The respondent did not identify which Information Privacy Principle (IPP) it claimed would be breached. For the purposes of these reasons I have assumed that the relevant IPP is s 18 of the Privacy and Personal Information Protection Act 1998 (PPIP Act) which prohibits disclosure of personal information except in certain specified circumstances.
Clause 3(a) applies if disclosure of the information could reasonably be expected to have the effect of revealing a person's personal information.
To "reveal information" is defined by Clause 1 of Schedule 4 to the GIPA Act to mean:
"…to disclose information that has not already been publicly disclosed (otherwise than by unlawful disclosure)."
A person's name and address can be personal information (WL v Randwick City Council [2007] NSWADTAP 58). The applicant submitted that the names of the directors of one company concerned were known to him and in any event the names of directors of companies were available on the ASIC website. In support of this submission he provided a copy of an ASIC search showing the directors of one of the companies concerned. Section 4(3)(b) of the PPIP Act states that information about an individual that is contained in a publicly available publication is not "personal information".
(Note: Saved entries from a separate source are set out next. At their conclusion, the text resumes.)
theorem witness_OnlyNamedInstructionsChangeEachPiece :
    ([.cls, .ret, .call 0x300, .ldi 0 1, .drw 0 1 5, .bcd 0, .store 15, .seti 0, .addix 0, .font 0, .setdt 0, .setst 0,
      .savef 7, .waitk 0].all fun i => execGives i readyForAll fun _ => true) = true := by decide +kernel

/-- Each group of the statement has an instruction that changes the register it names. -/
theorem witness_OnlyNamedRegistersChange :
    execGives (.ldi 0 1) readyForAll (fun t => t.reg 0 != readyForAll.reg 0) = true ∧
      execGives (.or 0 1) readyForAll (fun t => t.reg 0 != readyForAll.reg 0) = true ∧
      execGives (.sub 1 0) readyForAll (fun t => t.reg 1 != readyForAll.reg 1 && t.reg vf != readyForAll.reg vf)
        = true ∧
      execGives (.drw 2 2 1) ((State.reset.setIndex 0x050).setDisplay (Vector.replicate 256 0xFF))
        (fun t => t.reg vf != 0) = true ∧
      execGives (.getdt 1) readyForAll (fun t => t.reg 1 != readyForAll.reg 1) = true ∧
      execGives (.load 1) readyForAll (fun t => t.reg 0 != readyForAll.reg 0) = true := by decide +kernel

/-- `00E0`, `DXYN` and `FX75` change the display and the flag store; `6XNN` neither. -/
theorem witness_DirtyBitsAfterEveryInstruction :
    execGives .cls (State.reset.setDisplay (Vector.replicate 256 0xFF)) (fun t => !pixel t.fb 0 0) = true ∧
      execGives (.drw 2 2 1) (State.reset.setIndex 0x050) (fun t => pixel t.fb 0 0) = true ∧
      execGives (.savef 0) atWork (fun t => t.flagByte 0 != atWork.flagByte 0) = true ∧
      execGives (.ldi 0 0) atWork (fun _ => true) = true := by decide +kernel

theorem witness_OnlyAcknowledgmentsClearDirtyBits : (atWork.setDispDirty true).poisoned = false ∧
    (∃ r, transact .tick ((atWork.setDispDirty true).setFlagsDirty true) = .ok r ∧ r.state.dispDirty = true ∧
      r.state.flagsDirty = true) ∧ Op.tick.isInit = false ∧ Op.tick ≠ .clearDisplayDirty ∧ Op.tick ≠ .clearFlagsDirty :=
  ⟨rfl, ⟨_, rfl, rfl, rfl⟩, rfl, by decide, by decide⟩

theorem witness_OnlyRndConsumesTheGenerator : (∀ x nn, Instr.cls ≠ .rnd x nn) ∧ ∃ t, exec .cls atWork = .next t :=
  ⟨nofun, _, rfl⟩

/-- Both clauses, the second at either end of the stack. -/
theorem witness_RetPopsOrFailsWithBadReturn : atWork.sp.val = 0 ∧ (atWork.setSp 1).sp.val = (0 : Fin 16).val + 1 ∧
    (atWork.setSp 16).sp.val = (15 : Fin 16).val + 1 := by decide +kernel

theorem witness_CallPushesOrFailsWithStackOverflow : (atWork.setSp 16).sp.val = 16 ∧
    atWork.sp.val = (0 : Fin 16).val ∧ (atWork.setSp 15).sp.val = (15 : Fin 16).val := by decide +kernel

theorem witness_ReturnComesBackBehindTheCall : (atWork.setSp 15).sp.val < 16 := by decide +kernel

theorem witness_SixteenCallsSucceedTheSeventeenthFails :
    atWork.sp.val = 0 ∧ (List.replicate 16 (0x200 : Addr)).length = 16 := by decide +kernel

theorem witness_ShiftsSetResultAndBitOut : atWork.cfg.shiftSrc = .vx ∧ (withShiftSrcVy atWork).cfg.shiftSrc = .vy := by
  decide +kernel

theorem witness_BcdStoresTheDecimalDigits : atWork.Inv ∧ (0x300 : Addr) ≠ indexed atWork 0 ∧
    (0x300 : Addr) ≠ indexed atWork 1 ∧ (0x300 : Addr) ≠ indexed atWork 2 := ⟨atWork_inv, by decide +kernel⟩

theorem witness_StoreWritesTheRegisterRun : atWork.Inv ∧ (15 : Reg).val ≤ (15 : Reg).val ∧
    ∀ i : Reg, i.val ≤ (15 : Reg).val → (0x212 : Addr) ≠ atWork.I + BitVec.ofNat 12 i.val :=
  ⟨atWork_inv, by decide, by decide +kernel⟩

theorem witness_LoadReadsTheRegisterRun : (0 : Reg).val ≤ (0 : Reg).val ∧ (0 : Reg).val < (1 : Reg).val := by decide

theorem witness_LoadBringsBackWhatStoreWrote : atWork.Inv ∧ (14 : Reg).val < (15 : Reg).val := ⟨atWork_inv, by decide⟩

theorem witness_StoredCodeIsWhatTheNextStepRuns : atWork.Inv ∧ atWork.poisoned = false ∧ atWork.wait = none ∧
    atWork.I = atWork.pc + 2 ∧ 1 ≤ (1 : Reg).val ∧ decode (atWork.reg 0 ++ atWork.reg 1) = some (.ldi 2 0x77) :=
  ⟨atWork_inv, by decide +kernel⟩

/-- The top left pixel of the glyph `0` is covered, and lit or dark. -/
theorem witness_DrwInvertsExactlyTheCoveredPixels : 5 ≤ 15 ∧
    SpriteCovers (State.reset.setIndex 0x050) 0 0 5 0 0 ∧ pixel (Vector.replicate 256 0xFF) 0 0 = true ∧
    pixel clearDisplay 0 0 = false :=
  ⟨by decide, ⟨0, 0, by decide +kernel⟩, by decide +kernel, by decide +kernel⟩

theorem witness_DrawingTwiceRestoresTheDisplay : 5 ≤ 15 ∧ (0 : Reg) ≠ vf ∧ (1 : Reg) ≠ vf ∧
    (∀ px py, SpriteCovers (State.reset.setIndex 0x050) 0 0 5 px py →
      pixel (State.reset.setIndex 0x050).fb px py = false) ∧
    ∃ px py, SpriteCovers (State.reset.setIndex 0x050) 0 0 5 px py :=
  ⟨by decide, by decide, by decide, fun px py _ => pixel_clearDisplay px py, 0, 0, 0, 0, by decide +kernel⟩

theorem witness_TickTakesBothTimersDown : atWork.poisoned = false := by decide +kernel

/-- Both clauses, the second with the lowest and with the highest key. -/
theorem witness_SetKeysCapturesTheLowestPress : waiting.poisoned = false ∧ atWork.wait = none ∧
    0x0008#16 &&& ~~~waiting.keys = 0 ∧ waiting.wait = some 1 ∧
    (0x0009#16).getLsbD (0 : Reg).val = true ∧ waiting.keys.getLsbD (0 : Reg).val = false ∧
    (0x8008#16).getLsbD (15 : Reg).val = true ∧ waiting.keys.getLsbD (15 : Reg).val = false ∧
    ∀ j : Reg, j.val < (15 : Reg).val → (0x8008#16).getLsbD j.val = true → waiting.keys.getLsbD j.val = true := by
  decide +kernel

/-- Each clause at the boundary. -/
theorem witness_FlagOverflowExactlyAboveSeven : 7 < (8 : Reg).val ∧ (7 : Reg).val ≤ 7 ∧
    (withWord 0xF875).poisoned = false ∧ (withWord 0xF875).wait = none ∧
    decode (fetch16 (withWord 0xF875) (withWord 0xF875).pc) = some (.savef 8) ∧
    decode (fetch16 (withWord 0xFF85) (withWord 0xFF85).pc) = some (.loadf 15) := by decide +kernel

theorem witness_SavefFillsTheFlagStore : 7 < (8 : Reg).val ∧ (7 : Reg).val ≤ 7 ∧ (7 : Reg).val = (7 : Fin 8).val ∧
    (6 : Reg).val < (7 : Fin 8).val := by decide

theorem witness_LoadfReadsTheFlagStore : 7 < (8 : Reg).val ∧ (7 : Reg).val ≤ 7 ∧ (7 : Reg).val = (7 : Fin 8).val ∧
    (7 : Reg).val < (8 : Reg).val := by decide

theorem witness_OutputsShowTheState : atWork.poisoned = false ∧ (∃ t, exec (.waitk 0) atWork = .next t) ∧
    waiting.wait ≠ none ∧ 0x0001#16 &&& ~~~waiting.keys ≠ 0 :=
  ⟨by decide +kernel, ⟨_, rfl⟩, by decide +kernel, by decide +kernel⟩

/-- The reset state with FLAGS_READ_ORDER = LE. -/
def withLittleEndianFlags : State := { State.reset with cfg := { defaultCfg with flagsReadOrder := .le } }

theorem witness_OutputsTheSpecDecides : atWork.cfg.flagsReadOrder = .be ∧
    withLittleEndianFlags.cfg.flagsReadOrder = .le ∧ [0x60#8].length ≤ 3584 ∧ atWork.poisoned = false := by
  decide +kernel

end Sys2Proof.Tests
end

section
/-!
PROOFS. A failed step and the schedules that follow it: what the host operations other than `init` leave unchanged, and
the illegal word (40_step_dispatch.md R93, R96).
-/

namespace Sys2Proof.Machine

variable {s t : State} {e : Fault}

/-! ### Frames of the host operations -/

/-- What the host operations other than `init` and `step` can change while no key is waited for. -/
def hostParts : List Part := [.delay, .sound, .keys, .dispDirty, .flagsDirty]

theorem tick_keepsAllBut (s : State) : KeepsAllBut [.delay, .sound] s (tick s) := by
  intro p hp
  cases p <;> simp_all [Part.same, tick]

theorem clearDisplayDirty_keepsAllBut (s : State) : KeepsAllBut [.dispDirty] s (clearDisplayDirty s) := by
  intro p hp
  cases p <;> simp_all [Part.same, clearDisplayDirty]

theorem clearFlagsDirty_keepsAllBut (s : State) : KeepsAllBut [.flagsDirty] s (clearFlagsDirty s) := by
  intro p hp
  cases p <;> simp_all [Part.same, clearFlagsDirty]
The Information Commissioner made submissions on whether disclosure of information in fact occurred when the information was already known to the applicant. Reference was made to the following statement in Foster v Federal Commissioner of Taxation (1951) 82 CLR 606 at [11] per Latham CJ:
"…it is not possible, according to the ordinary use of language, to 'disclose' to a person a fact of which he is, to the knowledge of the person making a statement as to the fact, already aware."
This principle has been applied in the Tribunal in decisions concerning the GIPA Act (eg. Luxford v Department of Education and Communities [2016] NSWCATAD 118)
I am not satisfied that the respondent has discharged the onus of establishing that the grounds apply to the information.
[8]
Clause 3(c) and (d) of Table to s 14 - prejudice to court proceedings
It emerged at the hearing that this ground was based on penalty notices, clean up notices, prevention notices and other notices issued by the Council to third parties in relation to possible offences or breaches of legislation, and the information in question (the withheld documents) consisted of correspondence between the Council and the third parties concerning those notices.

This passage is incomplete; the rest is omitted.